一種自動反射消息類型的 Google Protobuf 網絡傳輸方案

陳碩 (giantchen_AT_gmail)

Blog.csdn.net/Solstice t.sina.com.cn/giantchen

這篇文章要解決的問題是：在接收到 protobuf 數據之后，如何自動創建具體的 Protobuf Message 對象，再做的反序列化。“自動”的意思是：當程序中新增一個 protobuf Message 類型時，這部分代碼不需要修改，不需要自己去注冊消息類型。其實，Google Protobuf 本身具有很強的反射(reflection)功能，可以根據 type name 創建具體類型的 Message 對象，我們直接利用即可。

本文假定讀者了解 Google Protocol Buffers 是什么，這不是一篇 protobuf 入門教程。

本文以 C++ 語言舉例，其他語言估計有類似的解法，歡迎補充。

本文的示例代碼在： https://github.com/chenshuo/recipes/tree/master/protobuf

網絡編程中使用 protobuf 的兩個問題

Google Protocol Buffers (Protobuf) 是一款非常優秀的庫，它定義了一種緊湊的可擴展二進制消息格式，特別適合網絡數據傳輸。它為多種語言提供 binding，大大方便了分布式程序的開發，讓系統不再局限于用某一種語言來編寫。

在網絡編程中使用 protobuf 需要解決兩個問題：

長度，protobuf 打包的數據沒有自帶長度信息或終結符，需要由應用程序自己在發生和接收的時候做正確的切分；
類型，protobuf 打包的數據沒有自帶類型信息，需要由發送方把類型信息傳給給接收方，接收方創建具體的 Protobuf Message 對象，再做的反序列化。

第一個很好解決，通常的做法是在每個消息前面加個固定長度的 length header，例如我在《Muduo 網絡編程示例之二： Boost.Asio 的聊天服務器》中實現的 LengthHeaderCodec，代碼見 http://code.google.com/p/muduo/source/browse/trunk/examples/asio/chat/codec.h

第二個問題其實也很好解決，Protobuf 對此有內建的支持。
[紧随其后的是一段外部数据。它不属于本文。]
-- ==== Sys2Proof/Syntax.lean ====
section
/-! DEFINITION. The instruction set: one constructor per row of spec/opcode_table.json (30_encoding.md R135).
An operand is what the row leaves free of the element's value; extra bits are no operand, they are read from the
stream when the element executes (R120, R127). -/

namespace Sys2Proof

/-- The eight encoding spaces of the opcode table, its `format` column (R135). -/
inductive Space where
  | btype
  | ll
  | dist
  | cl
  | filter
  | ctrl
  | bc
  | ht
  deriving DecidableEq, Repr

/-- The syntax elements, host commands and port requests the block executes. -/
inductive Instr where
  -- Block types (30_encoding.md R112).
  | btypeStored -- stored block: dispatch R203, body R204
  | btypeFixed -- fixed-Huffman block R205
  | btypeDynamic -- dynamic-Huffman block: dispatch R203, body R206 to R213
  | btypeReserved -- raises InvalidBlockType R203
  -- LL symbols (R118).
  | llLiteral (b : BitVec 8) -- literal byte R242
  | llEob -- end of block R243
  | llLen257 -- length code, 0 extra bits, base 3 (R124, R125, R244)
  | llLen258 -- length code, 0 extra bits, base 4 (R124, R125, R244)
  | llLen259 -- length code, 0 extra bits, base 5 (R124, R125, R244)
  | llLen260 -- length code, 0 extra bits, base 6 (R124, R125, R244)
  | llLen261 -- length code, 0 extra bits, base 7 (R124, R125, R244)
  | llLen262 -- length code, 0 extra bits, base 8 (R124, R125, R244)
  | llLen263 -- length code, 0 extra bits, base 9 (R124, R125, R244)
  | llLen264 -- length code, 0 extra bits, base 10 (R124, R125, R244)
  | llLen265 -- length code, 1 extra bits, base 11 (R124, R125, R244)
  | llLen266 -- length code, 1 extra bits, base 13 (R124, R125, R244)
  | llLen267 -- length code, 1 extra bits, base 15 (R124, R125, R244)
  | llLen268 -- length code, 1 extra bits, base 17 (R124, R125, R244)
  | llLen269 -- length code, 2 extra bits, base 19 (R124, R125, R244)
  | llLen270 -- length code, 2 extra bits, base 23 (R124, R125, R244)
  | llLen271 -- length code, 2 extra bits, base 27 (R124, R125, R244)
  | llLen272 -- length code, 2 extra bits, base 31 (R124, R125, R244)
  | llLen273 -- length code, 3 extra bits, base 35 (R124, R125, R244)
  | llLen274 -- length code, 3 extra bits, base 43 (R124, R125, R244)
  | llLen275 -- length code, 3 extra bits, base 51 (R124, R125, R244)
  | llLen276 -- length code, 3 extra bits, base 59 (R124, R125, R244)
  | llLen277 -- length code, 4 extra bits, base 67 (R124, R125, R244)
  | llLen278 -- length code, 4 extra bits, base 83 (R124, R125, R244)
  | llLen279 -- length code, 4 extra bits, base 99 (R124, R125, R244)
  | llLen280 -- length code, 4 extra bits, base 115 (R124, R125, R244)
  | llLen281 -- length code, 5 extra bits, base 131 (R124, R125, R244)
  | llLen282 -- length code, 5 extra bits, base 163 (R124, R125, R244)
  | llLen283 -- length code, 5 extra bits, base 195 (R124, R125, R244)
  | llLen284 -- length code, 5 extra bits, base 227 (R124, R125, R244)
  | llLen285 -- length code, 0 extra bits, base 258 (R124, R125, R244)
  | llInvalid286287 (sym : BitVec 9) -- raises InvalidLengthCode R245; `sym` is 286 or 287
  -- D symbols (R119, R126).
  | d0 -- distance code, 0 extra bits, base 1 (R126, R247)
  | d1 -- distance code, 0 extra bits, base 2 (R126, R247)
  | d2 -- distance code, 0 extra bits, base 3 (R126, R247)
  | d3 -- distance code, 0 extra bits, base 4 (R126, R247)
  | d4 -- distance code, 1 extra bits, base 5 (R126, R247)
  | d5 -- distance code, 1 extra bits, base 7 (R126, R247)
  | d6 -- distance code, 2 extra bits, base 9 (R126, R247)
  | d7 -- distance code, 2 extra bits, base 13 (R126, R247)
  | d8 -- distance code, 3 extra bits, base 17 (R126, R247)
  | d9 -- distance code, 3 extra bits, base 25 (R126, R247)
  | d10 -- distance code, 4 extra bits, base 33 (R126, R247)
  | d11 -- distance code, 4 extra bits, base 49 (R126, R247)
  | d12 -- distance code, 5 extra bits, base 65 (R126, R247)
  | d13 -- distance code, 5 extra bits, base 97 (R126, R247)
  | d14 -- distance code, 6 extra bits, base 129 (R126, R247)
  | d15 -- distance code, 6 extra bits, base 193 (R126, R247)
  | d16 -- distance code, 7 extra bits, base 257 (R126, R247)
  | d17 -- distance code, 7 extra bits, base 385 (R126, R247)
  | d18 -- distance code, 8 extra bits, base 513 (R126, R247)
  | d19 -- distance code, 8 extra bits, base 769 (R126, R247)
  | d20 -- distance code, 9 extra bits, base 1025 (R126, R247)
  | d21 -- distance code, 9 extra bits, base 1537 (R126, R247)
  | d22 -- distance code, 10 extra bits, base 2049 (R126, R247)
  | d23 -- distance code, 10 extra bits, base 3073 (R126, R247)
  | d24 -- distance code, 11 extra bits, base 4097 (R126, R247)
  | d25 -- distance code, 11 extra bits, base 6145 (R126, R247)
  | d26 -- distance code, 12 extra bits, base 8193 (R126, R247)
  | d27 -- distance code, 12 extra bits, base 12289 (R126, R247)
  | d28 -- distance code, 13 extra bits, base 16385 (R126, R247)
  | d29 -- distance code, 13 extra bits, base 24577 (R126, R247)
  | dInvalid3031 (sym : BitVec 5) -- raises InvalidDistanceCode R247; `sym` is 30 or 31
  -- CL symbols (R117).
  | clLen015 (len : BitVec 4) -- code length `len` R208
  | clRepeatPrev16 -- repeat the previous length R210
  | clRepeatZero17 -- 3 to 10 zeros R211
  | clRepeatZero18 -- 11 to 138 zeros R212
  -- Filter type bytes (R128).
  | filterNone -- R272
  | filterSub -- R273
  | filterUp -- R274
  | filterAverage -- R275
  | filterPaeth -- R276
  | filterInvalid5 -- filter byte 5: raises InvalidFilterType R278
  | filterInvalid67 (ft : BitVec 8) -- filter byte 6..7: raises InvalidFilterType R278
  | filterInvalid815 (ft : BitVec 8) -- filter byte 8..15: raises InvalidFilterType R278
  | filterInvalid1631 (ft : BitVec 8) -- filter byte 16..31: raises InvalidFilterType R278
  | filterInvalid3263 (ft : BitVec 8) -- filter byte 32..63: raises InvalidFilterType R278
  | filterInvalid64127 (ft : BitVec 8) -- filter byte 64..127: raises InvalidFilterType R278
  | filterInvalid128255 (ft : BitVec 8) -- filter byte 128..255: raises InvalidFilterType R278
  -- Host command words written to CTRL (R130).
  | ctrlAbort (w : BitVec 32) -- ABORT R301; bits 31:3, 2 and 0 of `w` are ignored
  | ctrlClear (w : BitVec 32) -- CLEAR R302; bits 31:3 and 0 of `w` are ignored
  | ctrlStart (w : BitVec 32) -- START R300; bits 31:3 of `w` are ignored
  | ctrlNone (w : BitVec 32) -- no command R303; bits 31:3 of `w` are ignored
  -- bit_cursor port requests (R131).
  | bcReadBitMsb (n : BitVec 6) -- readBitMSB R161; `n` is ignored
  | bcReadBitsMsb (n : BitVec 6) -- readBitsMSB(n) R162
  | bcPeekBitsMsb (n : BitVec 6) -- peekBitsMSB(n) R163
  | bcReadBitsLsb (n : BitVec 6) -- readBitsLSB(n) R164
  | bcSkipBits (n : BitVec 6) -- skipBits(n) R165
  | bcAlignToByte (n : BitVec 6) -- alignToByte R166; `n` is ignored
  | bcReserved67 (op : BitVec 3) (n : BitVec 6) -- op 6 or 7: raises CallerError R168
  -- huffman_decoder port requests (R132).
  | htBuildFixed (tid : BitVec 3) -- buildFixed R183, R184
  | htBuildFromLengths (tid : BitVec 3) -- buildFromLengths R182
  | htDecode (tid : BitVec 3) -- decode R185
  | htReserved3 (tid : BitVec 3) -- op 3: raises CallerError R132
  deriving DecidableEq, Repr

end Sys2Proof
end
但是奇怪的是，從網上簡單搜索的情況看，我發現了很多山寨的做法。

山寨做法

以下均為在 protobuf data 之前加上 header，header 中包含 int length 和類型信息。類型信息的山寨做法主要有兩種：

在 header 中放 int typeId，接收方用 switch-case 來選擇對應的消息類型和處理函數；
在 header 中放 string typeName，接收方用 look-up table 來選擇對應的消息類型和處理函數。

這兩種做法都有問題。

第一種做法要求保持 typeId 的唯一性，它和 protobuf message type 一一對應。如果 protobuf message 的使用范圍不廣，比如接收方和發送方都是自己維護的程序，那么 typeId 的唯一性不難保證，用版本管理工具即可。如果 protobuf message 的使用范圍很大，比如全公司都在用，而且不同部門開發的分布式程序可能相互通信，那么就需要一個公司內部的全局機構來分配 typeId，每次增加新 message type 都要去注冊一下，比較麻煩。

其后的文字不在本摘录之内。